At a time when we are facing a variety of complex global challenges, it has been argued that in order to tackle these vast “wicked problems”, we need new narratives to facilitate a new form of collective action. We are at a pivotal moment where collectivity and the means by which it is fostered are in flux. We are navigating dynamics between factors that affect how we relate to others - such as the facilitation of relationships between people and objects by digital tools with questionable privacy, and the increased awareness of the importance of non-humans and more-than-humans, along with changes to what we understand by the concept of nature. 

Within this context, this paper elaborates on strategies developed through my artistic practice, which focuses on political and ecological topics, to explore the importance of boundaries in the context of response to the climate crisis. 

Boundaries are important in how we relate to each other: how we define the self and how we define other(s), and how we then interact cooperatively. In the case of my work, other(s) is(are) considered from the human, non-human and more-than-human spheres: people, creatures, ecosystems, artificial agents.

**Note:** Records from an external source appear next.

-- ==== Sys2Proof/Machine/Events.lean ====
section
/-! DEFINITION. The marshal (15_events.md): raising an event, its routing and queues (R372 to R380), and the host ring (R381 to
R383), with the commands of the events family. -/

namespace Sys2Proof.Machine

/-- The log sequence number that a FAULT_RAISED record carries (Table 16.7). -/
def EvtRec.logSeq (r : EvtRec) : Nat := (r.args.getD 3 0).toNat

/-- The order of R375: by stamp, then fast class first, then lower source, then lower code. -/
def EvtRec.ahead (a b : EvtRec) : Bool :=
  if a.tick != b.tick then a.tick < b.tick
  else if a.fast != b.fast then a.fast
  else if a.src != b.src then a.src < b.src
  else a.code < b.code

/-- The order in which records are queued: that of R375, and FAULT_RAISED records that it leaves equal in the order of the fault
log (R394). -/
def EvtRec.before (a b : EvtRec) : Bool :=
  a.ahead b || (!(b.ahead a) && a.code == Ev.faultRaised && a.logSeq < b.logSeq)

/-- A record put into a queue in the order of R375, after every record that does not come later. -/
def insertRec (r : EvtRec) : List EvtRec → List EvtRec
  | [] => [r]
  | x :: xs => if r.before x then r :: x :: xs else x :: insertRec r xs

/-- A core's queue of a class. -/
def CoreQ.queue (q : CoreQ) (fast : Bool) : List EvtRec := if fast then q.fast else q.normal

/-- Room of a core's queue of a class (R376). -/
def queueCap (fast : Bool) : Nat := if fast then 16 else 64

/-- A core's queue of a class replaced. -/
def CoreQ.setQueue (q : CoreQ) (fast : Bool) (l : List EvtRec) : CoreQ :=
  if fast then { q with fast := l } else { q with normal := l }

/-- STATE of EVT_CORE. -/
def coreSt (w : Word) : Nat := wfld w 31 30

/-- The event of another event's handling, with the stamp of the record that caused it. -/
def EvtRec.child (r : EvtRec) (code : Nat) (route : Nat → Word) (args : List Word) : EvtRec :=
  { r with code := code, src := unitSrc code, fast := wbit (route (unitSrc code)) 4, lost := false, args := args }

/-- The marshal with a record posted to the host queue (R376, R382): of the records of a tick that find it full, the last in the
order of R375 are dropped. -/
def Evt.toHost (e : Evt) (cnt : List (Nat × Word)) (r : EvtRec) : Evt × List (Nat × Word) :=
  let q := insertRec r e.hostQ
  if e.hostQ.length < 2048 then ({ e with hostQ := q }, cnt)
  else ({ e with hostQ := q.take 2048, dropped := e.dropped + 1, lostNext := true, cutTick := r.tick
                 cutLost := if e.cutTick == r.tick && !e.cut.isEmpty then e.cutLost else e.lostNext
                 cut := (if e.cutTick == r.tick then e.cut else []) ++ q.drop 2048 }, cntAdd cnt Reg.evtHostDropped 1)

/-- The marshal with a record placed in a core's queue (R376): if it is full, OVERFLOW is set and the overflow counted, and
the answer's last part says whether that queue's first overflow is to be recorded. Entering the queue wakes the core as
R380 says. -/
def Evt.toCore (e : Evt) (cnt : List (Nat × Word)) (c : Nat) (st : Nat) (r : EvtRec) : Evt × List (Nat × Word) × Bool :=
  let q := e.core c
  let l := q.queue r.fast
  if l.length < queueCap r.fast then
    let wake := st == 1 || (st == 2 && r.fast)
    ({ e with cores := modAt e.cores c fun q =>
        { q.setQueue r.fast (insertRec r l) with awake := q.awake || wake } }, cnt, false)
  else
    let had := if r.fast then q.ovfFast else q.ovfNormal
    ({ e with cores := modAt e.cores c fun q =>
        { q with overflow := true, ovfFast := q.ovfFast || r.fast, ovfNormal := q.ovfNormal || !r.fast } },
      cntAdd cnt (Reg.evtCoreOverflows c) 1, !had)

/-- A record posted by its source's route (R376, R380). `route` and `core` read EVT_ROUTE and EVT_CORE; the fuel bounds the
events that an overflow or a redirection raises in turn. -/
def Evt.post (route core : Nat → Word) : Nat → Evt → List (Nat × Word) → EvtRec → Evt × List (Nat × Word)
  | 0, e, cnt, _ => (e, cnt)
  | fuel + 1, e, cnt, r =>
    let w := route r.src
    let (e, cnt) := if wbit w 6 then e.toHost cnt r else (e, cnt)
    if !(wbit w 5) then (e, cnt) else
    let t := wfld w 1 0
    let off := t != 0 && coreSt (core t) == 3
    let first := off && !(e.core t).redirect
    let c := if off then 0 else t
    let cnt := if off then cntAdd cnt Reg.evtRedirected 1 else cnt
    let e := if off then { e with cores := modAt e.cores t fun q => { q with redirect := true } } else e
    let (e, cnt, ovf) := e.toCore cnt c (coreSt (core c)) r
    let (e, cnt) := if first then Evt.post route core fuel e cnt (r.child Ev.evtRedirectBegan route [Word.of t]) else (e, cnt)
    if ovf then Evt.post route core fuel e cnt (r.child Ev.evtCoreOverflow route [Word.of c, Word.of (b2n r.fast)])
    else (e, cnt)

/-- The route a source's record takes: a change in the tick of the record leaves it the old one (R379). -/
def State.routeOf (s : State) (src : Nat) : Word :=
  match s.evt.routed.find? fun x => x.1 == s.ticks && x.2.1 == src with
  | some x => x.2.2
  | none => s.rws (Reg.evtRoute src)

/-- Every queued record of the marshal changed or taken out. -/
def Evt.editQueued (e : Evt) (g : EvtRec → Option EvtRec) : Evt :=
  { e with hostQ := e.hostQ.filterMap g, cores := e.cores.map fun q => { q with normal := q.normal.filterMap g, fast := q.fast.filterMap g } }

/-- The FAULT_RAISED records of a tick from a log sequence number on, moved up by one (R394). -/
def Evt.raisedUp (e : Evt) (tick seq : Nat) : Evt :=
  e.editQueued fun r => some (if r.tick == tick && r.code == Ev.faultRaised && seq ≤ r.logSeq then
    { r with args := setAt r.args 3 (Word.of (r.logSeq + 1)) } else r)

This paper reports on my explorations into boundaries from three perspectives: how empathy is a vehicle by which we can traverse boundaries between the self and other, for which I draw on my works The Matter of the Soul and Coral Empathy Device; how traversal across social, personal and physical boundaries changes identity, for which I draw on Flow Over Water Borders; and how incorporation of plastics into ecosystems challenges how we perceive the boundary between nature and artifice, for which I draw on Stranger to the Trees. Further, I touch on the commodification of and distortion of the development of our relationships - with both the human and non-human, by increased reliance on digital tools for connectivity. Finally, I propose that new understandings of boundaries can give us tools that allow us to navigate the permeability and position of our own boundaries, enabling us to consciously connect: to engage with other(s) while also maintaining our sense of self, and the importance of this to collective action against the climate crisis.